Discussion (1/5) It is designed specifically to serve search needs. For what other applications this filesystem is suitable for. And for what applications, it is not optimal? Reply – Depends on: Major file size (small or large) Major file reads (streaming or not) Major writing modes (appending or not)
Discussion (2/5) When the Master decides on which replicas should a particular chunk goes in, shouldn't it consider the potential applications that is going to access that chunk ? – Reply: Not really. More replicas if it is hot spot. We don't want to see unbalanced disk usages. In the paper it mentioned that it "rebalances" for load balancing but a way of doing it is not mentioned. – Reply : Master knows the disk usages of all chunkservers In case of a shadow master is operating, it does not provide any mutation operations. But the processes that got lease from the primary before primary got crashed will continue on writing to the disks right ? So how can we keep track of those writes that is taken place while the shadow master is in operation ? – Reply : It can run until finished.
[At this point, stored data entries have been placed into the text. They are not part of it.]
-- ==== Sys2Proof/Tests/Slice0.lean ====
section
/-! SUPPORT. Tests: expected values are the spec's own (spec/95_test_vectors.md, named at each), and for every statement
with hypotheses a witness that meets them. -/

namespace Sys2Proof.Tests

open Sys2Proof Sys2Proof.Machine Sys2Proof.Spec

/-! ## Helpers: the conventions of 95_test_vectors.md section 2.1 -/

/-- A memory that holds the given words and zero elsewhere. -/
def image (words : List (Nat × Nat)) : Memory :=
  words.foldl (fun m w => m.writeWord (BitVec.ofNat 32 w.1) (BitVec.ofNat 32 w.2)) ⟨[], .fixed 0⟩

/-- Words of the HASH schedule at a base, for some indices. -/
def hashAt (sb : Nat) (indices : List Nat) : List (Nat × Nat) :=
  indices.map fun i => (sb + 4 * i, (0x9E3779B9 * i + 0x7F4A7C15) % 2 ^ 32)

/-- A clean state with a memory and ARG0 and ARG1 written. -/
def ready (m : Memory) (a0 a1 : Word) : State :=
  { State.reset with mem := m, arg0 := ⟨a0, true⟩, arg1 := ⟨a1, true⟩ }

/-- As `ready`, with ARG2 written too. -/
def ready3 (m : Memory) (a0 a1 a2 : Word) : State := { ready m a0 a1 with arg2 := ⟨a2, true⟩ }

/-- The next state, where there is one. -/
def after (o : Host.Outcome State Fault Refusal) : Option State :=
  match o with
  | .next t => some t
  | _ => none

/-- The words of memory at some addresses. -/
def wordsAt (t : State) (as : List Word) : List Word := as.map t.mem.readWord

/-! ## Well-formedness: bit 24 of COUNT (R82, R89) -/

theorem test_illFormed_copy : WellFormed (.moveCopy 0x01000000#32) = false := by decide
theorem test_illFormed_fill : WellFormed (.moveFill 0x01000002#32) = false := by decide
theorem test_wellFormed_edges :
    WellFormed (.moveCopy 0xFEFFFFFF#32) = true ∧ WellFormed (.moveFill 0x00FFFFFF#32) = true := by decide

/-! ## Decoding: words written out field by field from the formats CMD and MOVCTL -/

theorem test_decode_round : decode ⟨0#24 ++ 0x01#8, none⟩ = .command .round := by decide
theorem test_decode_dec64 : decode ⟨0#24 ++ 0x02#8, none⟩ = .command .dec64 := by decide
theorem test_decode_move : decode ⟨0#24 ++ 0x03#8, none⟩ = .command .move := by decide
/-- COUNT_HI = 0x40, FILL = 0, COUNT_LO = 1: COUNT = 0x80000001 (R160). -/
theorem test_decode_copy :
    decode ⟨0#24 ++ 0x03#8, some (0x40#7 ++ 0#1 ++ 1#24 : BitVec (7 + 1 + 24))⟩ =
      .command (.moveCopy 0x80000001#32) := by decide
/-- COUNT_HI = 0, FILL = 1, COUNT_LO = 4 (V-MOV-1). -/
theorem test_decode_fill :
    decode ⟨0#24 ++ 0x03#8, some (0#7 ++ 1#1 ++ 4#24 : BitVec (7 + 1 + 24))⟩ = .command (.moveFill 4#32) := by
  decide
/-- RSV bit 8 set (V-HOST-6). -/
theorem test_decode_reserved : decode ⟨1#24 ++ 0x01#8, none⟩ = .illegalCommand := by decide

/-! ## The ALU and addresses -/

/-- V-ALU-1, V-ALU-2, V-ALU-3 and V-ALU-6. -/
theorem test_alu :
    add32 0x80000000#32 0x80000000#32 = 0#32 ∧ add32 0xFFFFFFFF#32 1#32 = 0#32 ∧
    add32 0xFFFFFFFF#32 0xFFFFFFFF#32 = 0xFFFFFFFE#32 ∧ xor32 0x00000212#32 0x00000124#32 = 0x00000336#32 := by
  decide
/-- V-ADDR-1 and V-ADDR-4. -/
theorem test_addresses :
    addressA 0x00010000#32 0xDEADBEEF#32 = 0x00011004#32 ∧ addressB 0x00010000#32 0xDEADBEEF#32 = 0x00010B40#32 ∧
    addressC 0x00010000#32 0xDEADBEEF#32 = 0x000106FC#32 ∧ addressD 0x00010000#32 0xDEADBEEF#32 = 0x000103C0#32 ∧
    wordAddress 0x00010000#32 17 = 0x00010044#32 := by decide
/-- V-RND-GROUP: the spec's grouping on the entries of V-RND-9. -/
theorem test_grouping :
    roundMix 0xEDF02F86#32 0xB3184BF4#32 0x78406862#32 0x3D6884D0#32 = 0xF4A0D64C#32 := by decide

/-! ## ROUND -/

/-- V-RND-9: HASH, w = 0x01234567. -/
theorem test_round_hash :
    (after (exec .round (ready (image (hashAt 0x10000 [889, 599, 309, 19])) 0x00010000#32 0x01234567#32))).map
      (fun t => (t.result.get?, t.status, t.trace.length)) = some (some 0xF4A0D64C#32, 0#32, 4) := by decide +kernel
/-- V-RND-F5: the first read, tA, is not Mapped. -/
theorem test_round_busError :
    (after (exec .round (ready (image []) 0x0003F000#32 0x000000EE#32))).map
      (fun t => (t.status, t.faddr, t.result.get?, t.arg0.get?, t.trace)) =
      some (0x00000041#32, 0x00040000#32, none, none, []) := by decide +kernel
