/-- The word and the form of a capstan instruction (R67, R283 to R299). -/
def capstanForm : Instr → Option (CWord × CForm)
  | .nop _ => none
  | .mov _ => none
  | .movi _ => none
  | .movh _ => none
  | .sel _ => none
  | .lea _ => none
  | .srd _ => none
  | .swr _ => none
  | .iadd _ => none
  | .isub _ => none
  | .iaddc _ => none
  | .imul _ => none
  | .imulh _ => none
  | .imad _ => none
  | .imadw _ => none
  | .idiv _ => none
  | .irem _ => none
  | .imin _ => none
  | .imax _ => none
  | .iabs _ => none
  | .ineg _ => none
  | .isat _ => none
  | .and _ => none
  | .or _ => none
  | .xor _ => none
  | .andn _ => none
  | .not _ => none
  | .shl _ => none
  | .shr _ => none
  | .sar _ => none
  | .rotl _ => none
  | .bfx _ => none
  | .bfi _ => none
  | .popc _ => none
  | .clz _ => none
  | .ctz _ => none
  | .brev _ => none
  | .bprm _ => none
  | .icmp _ => none
  | .iset _ => none
  | .plog _ => none
  | .pmov _ => none
  | .idot4 _ => none
  | .idot2 _ => none
  | .iadd3 _ => none
  | .blut _ => none
  | .rhash _ => none
  | .fshf _ => none
  | .fadd _ => none
  | .fsub _ => none
  | .fmul _ => none
  | .ffma _ => none
  | .fmin _ => none
  | .fmax _ => none
  | .fminp _ => none
  | .fmaxp _ => none
  | .fabs _ => none
  | .fneg _ => none
  | .fcmp _ => none
  | .fset _ => none
  | .fcls _ => none
  | .frnd _ => none
  | .fscl _ => none
  | .fexpn _ => none
  | .fdot2 _ => none
  | .fdot4 _ => none
  | .fcps _ => none
  | .fmed3 _ => none
  | .exp2 _ => none
  | .log2 _ => none
  | .rcp _ => none
  | .rsq _ => none
  | .sqrt _ => none
  | .sinp _ => none
  | .cosp _ => none
  | .tanh _ => none
  | .fdiv _ => none
  | .fadd3 _ => none
  | .cvtf _ => none
  | .cvne _ => none
  | .cvnd _ => none
  | .i2f _ => none
  | .f2i _ => none
  | .pack _ => none
  | .unpk _ => none
  | .fxq _ => none
  | .fxd _ => none
  | .bscl _ => none
  | .shfl _ => none
  | .bxch _ => none
  | .rxch _ => none
  | .vote _ => none
  | .matchLanes _ => none
  | .lmov _ => none
  | .lput _ => none
  | .redl _ => none
  | .scanl _ => none
  | .lfnd _ => none
  | .lrot _ => none
  | .bra _ => none
  | .brx _ => none
  | .call _ => none
  | .callx _ => none
  | .ret _ => none
  | .join _ => none
  | .meet _ => none
  | .exit _ => none
  | .trap _ => none
  | .yield _ => none
  | .ptok _ => none
  | .brk _ => none
  | .bdec _ => none
  | .ld _ => none
  | .st _ => none
  | .lds _ => none
  | .sts _ => none
  | .ldc _ => none
  | .ldaq _ => none
  | .strl _ => none
  | .stnt _ => none
  | .atom _ => none
  | .cas _ => none
  | .fxadd _ => none
  | .atoms _ => none
  | .fence _ => none
  | .pref _ => none
  | .ldl _ => none
  | .stlb _ => none
  | .ldw _ => none
  | .oupg _ => none
  | .orel _ => none
  | .owk _ => none
  | .owd _ => none
  | .onew _ => none
  | .opri _ => none
  | .oapp _ => none
  | .btinv _ => none
  | .btld _ => none
  | .cpy _ => none
  | .cpyg _ => none
  | .cpys _ => none
  | .chan _ => none
  | .tail _ => none
  | .mcall _ => none
  | .sigd _ => none
  | .sigr _ => none
  | .mpost _ => none
  | .mtake _ => none
  | .xred _ => none
  | .xput _ => none
  | .xget _ => none
  | .bar _ => none
  | .bara _ => none
  | .barw _ => none
  | .barx _ => none
  | .wany _ => none
  | .evb _ => none
  | .evm _ => none
  | .evp _ => none
  | .evc _ => none
  | .sflg _ => none
  | .mcnt _ => none
  | .tspn _ => none
  | .tstl _ => none
  | .tdec _ => none
  | .tend _ => none
  | .xacq _ => none
  | .xrel _ => none
  | .enrd _ => none
  | .gcnd _ => none
  | .sleep _ => none
  | .trdl _ => none
  | .twrl _ => none
  | .tret _ => none
  | .tinf _ => none
  | .tmsk _ => none
  | .cnop w => some (w, {})
  | .cmov w => some (w, { d := true, a := true })
  | .cmovi w => some (w, { d := true, a := true, b := true, mask := 0xFFFF, ok := w.a.toNat ≤ 1 && w.b.toNat ≤ 3 })
  | .cadd w => some (w, { d := true, a := true, b := true, mask := 0xFFFF })
  | .csub w => some (w, { d := true, a := true, b := true, mask := 0xFFFF })
  | .cmul w => some (w, { d := true, a := true, b := true, mask := 0xFFFF })
  | .cand w => some (w, { d := true, a := true, b := true, mask := 0xFFFF })
  | .cor w => some (w, { d := true, a := true, b := true, mask := 0xFFFF })
  | .cshl w => some (w, { d := true, a := true, b := true, mask := 0xFFFF })
  | .cshr w => some (w, { d := true, a := true, b := true, mask := 0xFFFF })
  | .ccmp w => some (w, { a := true, b := true, mask := 0xFFFF })
  | .cbr w => some (w, { mask := 0xFFFF, cond := true })
  | .cbra w => some (w, { mask := 0xFFFF })
  | .cloop w => some (w, { d := true, mask := 0xFFFF })
  | .cld w => some (w, { d := true, a := true, mask := 0xBFFF })
  | .cst w => some (w, { a := true, b := true, mask := 0xBFFF })
  | .cret w => some (w, {})
  | .carg w => some (w, { d := true, mask := 0x7 })
  | .cwait w => some (w, { a := true, b := true })
  | .cfence w => some (w, { mask := 0x1F, ok := w.imm.toNat % 8 ≤ 5 && w.imm.toNat / 8 ≤ 2 })
  | .mload w => some (w, { a := true, b := true, mask := 0xFFFF })
  | .mloadh w => some (w, { a := true, b := true, mask := 0xFFFF })
  | .mma w => some (w, { a := true, b := true })
  | .mmar w => some (w, { a := true, b := true, mask := 0xF })
  | .mgrp w => some (w, { a := true, b := true, c := true, mask := 0xFFFF })
  | .mzero w => some (w, { a := true, b := true })
  | .manc w => some (w, { a := true, b := true, c := true, mask := 0xFFFF })
  | .mdrn w => some (w, { a := true, b := true, c := true })
  | .mdacc w => some (w, { a := true, b := true, c := true })
  | .mknot w => some (w, { a := true, mask := 0x3 })
  | .mlab w => some (w, { a := true, b := true, c := true, mask := 0x1 })
  | .msumq w => some (w, { mask := 0x1 })
  | .mrow w => some (w, { d := true, a := true, mask := 0x7, ok := w.imm.toNat ≤ 4 })
  | .mtrn w => some (w, { a := true, b := true, mask := 0xFFFF })
  | .msadd w => some (w, { a := true, b := true })
  | .msto w => some (w, { a := true, b := true })
  | .msld w => some (w, { a := true, b := true })
  | .vproj w => some (w, { a := true, b := true })
  | .vprjb w => some (w, { a := true, b := true, c := true })
  | .vmrg w => some (w, { a := true, b := true })
  | .vres w => some (w, { a := true, b := true, c := true })
  | .vclr w => some (w, { a := true })
  | .vheap w => some (w, { a := true, b := true, mask := 0x1 })
  | .vnorm w => some (w, { a := true, b := true })
  | .vstat w => some (w, { d := true })
  | .cpri w => some (w, { d := true })
  | .cseq w => some (w, { a := true })
  | .ctrap w => some (w, { mask := 0xFFFF })
  | .clauseHeader => none
  | .longLatencyResult => none
  | .storeCommit => none
  | .writePropagation _ => none
  | .interruptThreshold _ => none
  | .deferredQuiesce => none
  | .sleepExpiry => none
  | .sigrWake => none
  | .tspnRoom => none
  | .snagSearch => none
  | .copyAccept => none
  | .copyPageIn => none
  | .copyComplete => none
  | .callAccept => none
  | .callStart => none
  | .capstanClauseHeader => none
  | .cldResult => none
  | .cwaitWake => none
  | .callComplete => none
  | .mreset => none
  | .clayParityFailure => none
  | .reclaim => none
  | .objectMemoryReturn => none
  | .btinvComplete => none
  | .dispatchDecision => none
  | .passCountPromotion => none
  | .taskEnd => none
  | .run => none
  | .post => none
  | .watch => none
  | .badentry => none
  | .watchFire => none
  | .kernelNode => none
  | .copyNode => none
  | .signalNode => none
  | .waitNode => none
  | .waitNodeSatisfied => none
  | .condNode => none
  | .notifyNode => none
  | .endNode => none
  | .graphFailure => none
  | .fabricAccept => none
  | .fabricComplete => none
  | .xredCombine => none
  | .flitRetransmit _ => none
  | .tirralPortFailure _ _ => none
  | .cordSave => none
  | .eccCorrected _ _ => none
  | .uncorrectableError _ => none
  | .nearStoreScrub _ => none
  | .clayMacroSpare => none
  | .energyPeriod _ => none
  | .deviceReset => none
  | .inval => none
  | .reload => none
  | .jobstart => none
  | .jobend => none
  | .vacate => none
  | .withdraw => none
  | .coreoff => none
  | .coreon => none
  | .portrem => none
  | .portadd => none
  | .attest => none
  | .fwstage => none
  | .fwswap => none
  | .commandComplete => none
  | .srtail _ => none
  | .crhead _ => none
  | .srbase _ => none
  | .srsize _ => none
  | .crbase _ => none
  | .crsize _ => none
  | .powercap _ => none
  | .tableBaseWrite _ _ => none
  | .registerWrite _ _ => none
  | .unassignedOpcode _ => none
  | .unassignedCapstanOpcode _ => none
  | .tirralFlit _ => none
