/-- The canonical NaN code (R38), none where the format has no NaN. -/
def NF.nanCode (f : NF) : Option Nat :=
  if f.e = 0 || f.spec = 2 then none
  else if f.spec = 0 then (if f.m = 0 then none else some ((2 ^ f.e - 1) * 2 ^ f.m + 2 ^ (f.m - 1)))
  else if f.allOnes then some (2 ^ (f.e + f.m) - 1)
  else some f.signOnly

/-- The infinity code of a sign, none where the format has no infinity. -/
def NF.infCode (f : NF) (neg : Bool) : Option Nat :=
  if f.e != 0 && f.spec == 0 then some ((if neg then f.signOnly else 0) + (2 ^ f.e - 1) * 2 ^ f.m) else none

/-- The largest magnitude field, e and m together, that is finite. -/
def NF.maxMag (f : NF) : Nat :=
  if f.spec = 0 then (2 ^ f.e - 1) * 2 ^ f.m - 1
  else if f.spec = 1 && f.allOnes then 2 ^ (f.e + f.m) - 2
  else 2 ^ (f.e + f.m) - 1

/-- The value of the magnitude code c, e and m fields together, on the format's grid with no limit on its range (R37). -/
def NF.extVal (f : NF) (c : Nat) : Int × Int :=
  let ef := c / 2 ^ f.m
  let m := c % 2 ^ f.m
  if 1 ≤ ef then (((2 ^ f.m + m : Nat) : Int), ef - f.bias - f.m)
  else if m = 0 then (0, 0)
  else if f.sub then (m, 1 - f.bias - f.m)
  else (((2 ^ f.m + m : Nat) : Int), -f.bias - f.m)

/-- The largest magnitude code whose value is at most n * 2^e, n > 0. -/
def NF.floorCode (f : NF) (n : Nat) (e : Int) : Nat :=
  let E := (bitLen n : Int) - 1 + e
  let emin : Int := if f.sub then 1 - f.bias else -f.bias
  if !f.sub && E < emin then 0
  else
    let q := max E emin - f.m
    let k := roundShift .rz false n (q - e)
    ((q + f.m - emin) * 2 ^ f.m + k - (if f.sub then 0 else 2 ^ f.m)).toNat

/-- Compares a * 2^x with b * 2^y, for a and b not negative. -/
def cmpScaled (a x b y : Int) : Ordering :=
  let k := min x y
  compare (a * 2 ^ (x - k).toNat) (b * 2 ^ (y - k).toNat)

/-- The magnitude code that a mode selects for n * 2^e, n > 0, on the unlimited grid: in RNE a tie goes to the code whose lowest
bit is 0 (R39 step 5). -/
def NF.roundCode (f : NF) (mode : RM) (neg : Bool) (n : Nat) (e : Int) : Nat :=
  let lo := f.floorCode n e
  let a := f.extVal lo
  let b := f.extVal (lo + 1)
  if cmpScaled n e a.1 a.2 = .eq then lo
  else match mode with
    | .rz => lo
    | .rdn => if neg then lo + 1 else lo
    | .rup => if neg then lo else lo + 1
    | .rne =>
      let k := min a.2 b.2
      match cmpScaled (2 * n) e (a.1 * 2 ^ (a.2 - k).toNat + b.1 * 2 ^ (b.2 - k).toNat) k with
      | .lt => lo
      | .gt => lo + 1
      | .eq => if lo % 2 = 0 then lo else lo + 1

/-- n * 2^e, rounded in the mode as if the exponent were unbounded, exceeds max finite (R39 step 4). In a format without mantissa bits the
tie between max finite and twice that goes up, so it exceeds, also where max finite has an even code (DEDUCED, log entry 59). -/
def NF.exceeds (f : NF) (mode : RM) (neg : Bool) (n : Nat) (e : Int) : Bool :=
  let q := (bitLen n : Int) - 1 + e - f.m
  let mx := f.extVal f.maxMag
  cmpScaled (roundShift mode neg n (q - e)) q mx.1 mx.2 = .gt

/-- The range of the codes of an integer format. -/
def NF.intLo (f : NF) : Int := if f.s then -(2 ^ (f.width - 1) : Nat) else 0
def NF.intHi (f : NF) : Int := if f.s then (2 ^ (f.width - 1) : Nat) - 1 else (2 ^ f.width : Nat) - 1

/-- A signed magnitude code. -/
def NF.signed (f : NF) (neg : Bool) (c : Nat) : Nat := (if neg then f.signOnly else 0) + c

/-- Encodes an exact value in a mode, with its flags (R39). A NaN becomes the canonical NaN code, or +0 with INV where the format
has none (R43). An infinity under OVF = 0 saturates with SAT by step 3, also where the format has an inf code, whose round trip R44 then does
not keep (DEDUCED, log entry 59). -/
def NF.encode (f : NF) (mode : RM) (v : FV) : Nat × Flags :=
  match v with
  | .nan s => match f.nanCode with
    | some c => (c, flagIf s fINV)
    | none => (0, fINV)
  | .zero neg => (if neg && f.nz then f.signOnly else 0, 0)
  | .inf neg =>
    if neg && !f.s then (0, fSAT)
    else if f.e = 0 then (natOf f.width (if neg then f.intLo else f.intHi), fSAT)
    else match (if f.ovf then f.infCode neg else none) with
      | some c => (c, 0)
      | none => (f.signed neg f.maxMag, fSAT)
  | .fin m e =>
    let neg := m < 0
    let n := m.natAbs
    if f.e = 0 then
      let r := roundInt mode m (-f.bias - e)
      if neg && !f.s then (0, if r = 0 then fUNF else fSAT)
      else if r < f.intLo || f.intHi < r then (natOf f.width (clampInt f.intLo f.intHi r), fSAT)
      else (natOf f.width r, flagIf (r = 0) fUNF)
    else
      let c := f.roundCode mode neg n e
      if neg && !f.s then (0, if c = 0 then fUNF else fSAT)
      else if f.exceeds mode neg n e then
        let toInf := mode = .rne || (mode = .rup && !neg) || (mode = .rdn && neg)
        match (if f.ovf && toInf then f.infCode neg else none) with
        | some i => (i, 0)
        | none => (f.signed neg f.maxMag, fSAT)
      else if c = 0 then (if neg && f.nz then f.signOnly else 0, fUNF)
      else (f.signed neg c, 0)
Discussion (3/5) What happens in GFS if the primary master is down? Will one of the shadow masters become a new primary master? If so, how to pick one from several shadow ones? – Reply : Maybe. Will the centralized master-server architecture degrade the GFS's scalability? – Reply : Seems not under Googles workload. GFS uses the "closest" client for replication. However, the term "closest" is never explained - is it based on network latency, or does it factor in network load on the closest chunkserver, does it factor in the system latency? How does one chunkserver figure out the closest server on the fly? – Reply : Deduced from IP addresss
Discussion (4/5) The concept of 'records' appears frequently in the paper. GFS can guarantee that a record is appended atomically, and can associate an application defined checksum with each record. This seems to imply that GFS keeps metadata for each record. How is this done? – Reply : The checksum is in the record data, not in the metadata. Clients cache chunk locations, so if one chunk server cannot contact the master it may unwittingly serve stale data to clients. Comments? – Reply : The master includes the chunk version number when it informs clients.
Discussion (5/5) What do you think about the performance gain of Concurrent appends to the same file operation and the relaxed consistency model under normal workload? (I believe this is only suits well to google). Since appending is key to GFS write performance in a multi-writer environment, it might be that GFS would give up much of its performance advantage even in large serial writes. What do you think about this? Reply: – It is a tradeoff between complexity between GFS and its clients. – I think it is good for performance. – It is tailored for googles workloads (appending).